Start of Provided records

-- ==== Sys2Proof/Laws/Queue.lean ====
section
/-! SUPPORT. What each operation of the Transmit Queue keeps (R70, R73, R77) and which entries it leaves. -/

namespace Sys2Proof.Machine

/-! ### Lawful queues -/

theorem mem_statusEntry {q : TransmitQueue} {e : Entry} (h : q.statusEntry = some e) :
    e ∈ q.entries ∧ e.kind = .cabStatus := by
  unfold TransmitQueue.statusEntry at h
  exact ⟨List.mem_of_find?_eq_some h, by simpa using List.find?_some h⟩

theorem no_statusEntry {q : TransmitQueue} (h : q.statusEntry = none) : ∀ e ∈ q.entries, e.kind ≠ .cabStatus := by
  unfold TransmitQueue.statusEntry at h
  intro e he
  simpa using (List.find?_eq_none.1 h) e he

/-- A status entry of a lawful queue is the one `statusEntry` finds. -/
theorem statusEntry_unique {q : TransmitQueue} (h : q.lawful) {e : Entry} (he : e ∈ q.entries)
    (hk : e.kind = .cabStatus) : q.statusEntry = some e := by
  cases hs : q.statusEntry with
  | none => exact absurd hk (no_statusEntry hs e he)
  | some d =>
    obtain ⟨hd, hdk⟩ := mem_statusEntry hs
    have h1 : d ∈ q.entries.filter fun e => e.kind == .cabStatus := by simp [hd, hdk]
    have h2 : e ∈ q.entries.filter fun e => e.kind == .cabStatus := by simp [he, hk]
    have hl := h.2.1
    generalize q.entries.filter (fun e => e.kind == .cabStatus) = l at h1 h2 hl
    match l, hl with
    | [x], _ =>
      rw [List.mem_singleton] at h1 h2
      rw [h1, h2]

/-- Entries with the same identity are the same. -/
theorem entry_of_id {q : TransmitQueue} (h : q.lawful) {a b : Entry} (ha : a ∈ q.entries)
    (hb : b ∈ q.entries) (hi : a.id = b.id) : a = b :=
  List.inj_on_of_nodup_map h.2.2.2.1 ha hb hi

theorem find_of_mem {q : TransmitQueue} (h : q.lawful) {e : Entry} (he : e ∈ q.entries) :
    q.find e.id = some e := by
  cases hf : q.find e.id with
  | none =>
    unfold TransmitQueue.find at hf
    exact absurd (List.find?_eq_none.1 hf e he) (by simp)
  | some d =>
    unfold TransmitQueue.find at hf
    rw [entry_of_id h (List.mem_of_find?_eq_some hf) he (by simpa using List.find?_some hf)]

theorem mem_of_find {q : TransmitQueue} {n : Nat} {e : Entry} (h : q.find n = some e) :
    e ∈ q.entries ∧ e.id = n := by
  unfold TransmitQueue.find at h
  exact ⟨List.mem_of_find?_eq_some h, by simpa using List.find?_some h⟩

theorem lawful_admit {q : TransmitQueue} (h : q.lawful) {kind : Uplink} (hl : q.entries.length < 12)
    (hs : kind = .cabStatus → ∀ e ∈ q.entries, e.kind ≠ .cabStatus)
    (hr : kind.isReport = true → ∀ e ∈ q.entries, e.kind.isReport = false) (tail : List Byte)
    (origin : Option Slot) (now : Stamp) : (q.enqueue kind tail origin now).lawful := by
  obtain ⟨h1, h2, h3, h4, h5⟩ := h
  refine ⟨?_, ?_, ?_, ?_, ?_⟩
  · simp [TransmitQueue.enqueue]
    omega
  · simp only [TransmitQueue.enqueue, List.filter_append, List.length_append]
    by_cases hk : kind = .cabStatus
    · have : q.entries.filter (fun e => e.kind == .cabStatus) = [] := by
        rw [List.filter_eq_nil_iff]
        intro e he
        simpa using hs hk e he
      rw [this]
      simp [hk]
    · simpa [hk] using h2
  · simp only [TransmitQueue.enqueue, List.filter_append, List.length_append]
    by_cases hk : kind.isReport = true
    · have : q.entries.filter (fun e => e.kind.isReport) = [] := by
        rw [List.filter_eq_nil_iff]
        intro e he
        simpa using hr hk e he
      rw [this]
      simp [hk]
    · simpa [hk] using h3
  · simp only [TransmitQueue.enqueue, List.map_append, List.map_cons, List.map_nil]
    rw [List.nodup_append]
    refine ⟨h4, by simp, ?_⟩
    intro a ha b hb
    rw [List.mem_map] at ha
    obtain ⟨e, he, rfl⟩ := ha
    rw [List.mem_singleton] at hb
    have := h5 e he
    omega
  · intro e he
    simp only [TransmitQueue.enqueue, List.mem_append, List.mem_singleton] at *
    obtain he | rfl := he
    · have := h5 e he
      omega
    · simp

theorem lawful_remove {q : TransmitQueue} (h : q.lawful) (id : Nat) : (q.remove id).lawful := by
  obtain ⟨h1, h2, h3, h4, h5⟩ := h
  have sub : (q.entries.filter fun e => e.id != id).Sublist q.entries := List.filter_sublist
  refine ⟨?_, ?_, ?_, ?_, ?_⟩
  · exact sub.length_le.trans h1
  · exact (sub.filter _).length_le.trans h2
  · exact (sub.filter _).length_le.trans h3
  · exact (sub.map _).nodup h4
  · exact fun e he => h5 e (sub.subset he)

/-- Entries changed in place, their identities and kinds kept. -/
theorem lawful_map {q : TransmitQueue} (h : q.lawful) (f : Entry → Entry) (hf : ∀ e, (f e).id = e.id)
    (hk : ∀ e, (f e).kind = e.kind) : ({ q with entries := q.entries.map f } : TransmitQueue).lawful := by
  obtain ⟨h1, h2, h3, h4, h5⟩ := h
  refine ⟨by simpa using h1, ?_, ?_, ?_, ?_⟩
  · simpa [List.filter_map, Function.comp_def, hk] using h2
  · simpa [List.filter_map, Function.comp_def, hk] using h3
  · simpa [Function.comp_def, hf] using h4
  · intro e he
    simp only [List.mem_map] at he
    obtain ⟨d, hd, rfl⟩ := he
    rw [hf]
    exact h5 d hd

theorem lawful_update {q : TransmitQueue} (h : q.lawful) (id : Nat) (f : Entry → Entry)
    (hf : ∀ e, (f e).id = e.id) (hk : ∀ e, (f e).kind = e.kind) : (q.update id f).lawful :=
  lawful_map h _ (fun e => by split <;> simp [hf]) (fun e => by split <;> simp [hk])

/-- The mark, the timer and the next sequence number have no part in the law. -/
theorem lawful_of_entries {q r : TransmitQueue} (h : q.lawful) (he : r.entries = q.entries)
    (hn : r.nextId = q.nextId) : r.lawful := by
  unfold TransmitQueue.lawful at *
  rw [he, hn]
  exact h

theorem lawful_rewriteStatus {q : TransmitQueue} (h : q.lawful) (id : Nat) (tail : List Byte) (now : Stamp) :
    (q.rewriteStatus id tail now).lawful :=
  lawful_of_entries (r := q.rewriteStatus id tail now)
    (lawful_update h id (fun e =>
      { e with seq := q.nextSeq, payload := byte q.nextSeq :: tail, attempts := 0, created := now })
      (fun _ => rfl) (fun _ => rfl)) rfl rfl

End of Provided records

Print only these lines, please. They run from the start of the entries above to the line containing "e ∈ q.entries ∧ e.kind = .cabStatus := by", both ends included, and must match exactly.

*Exercise result*
-- ==== Sys2Proof/Laws/Queue.lean ====
section
/-! SUPPORT. What each operation of the Transmit Queue keeps (R70, R73, R77) and which entries it leaves. -/

namespace Sys2Proof.Machine

/-! ### Lawful queues -/

theorem mem_statusEntry {q : TransmitQueue} {e : Entry} (h : q.statusEntry = some e) :
    e ∈ q.entries ∧ e.kind = .cabStatus := by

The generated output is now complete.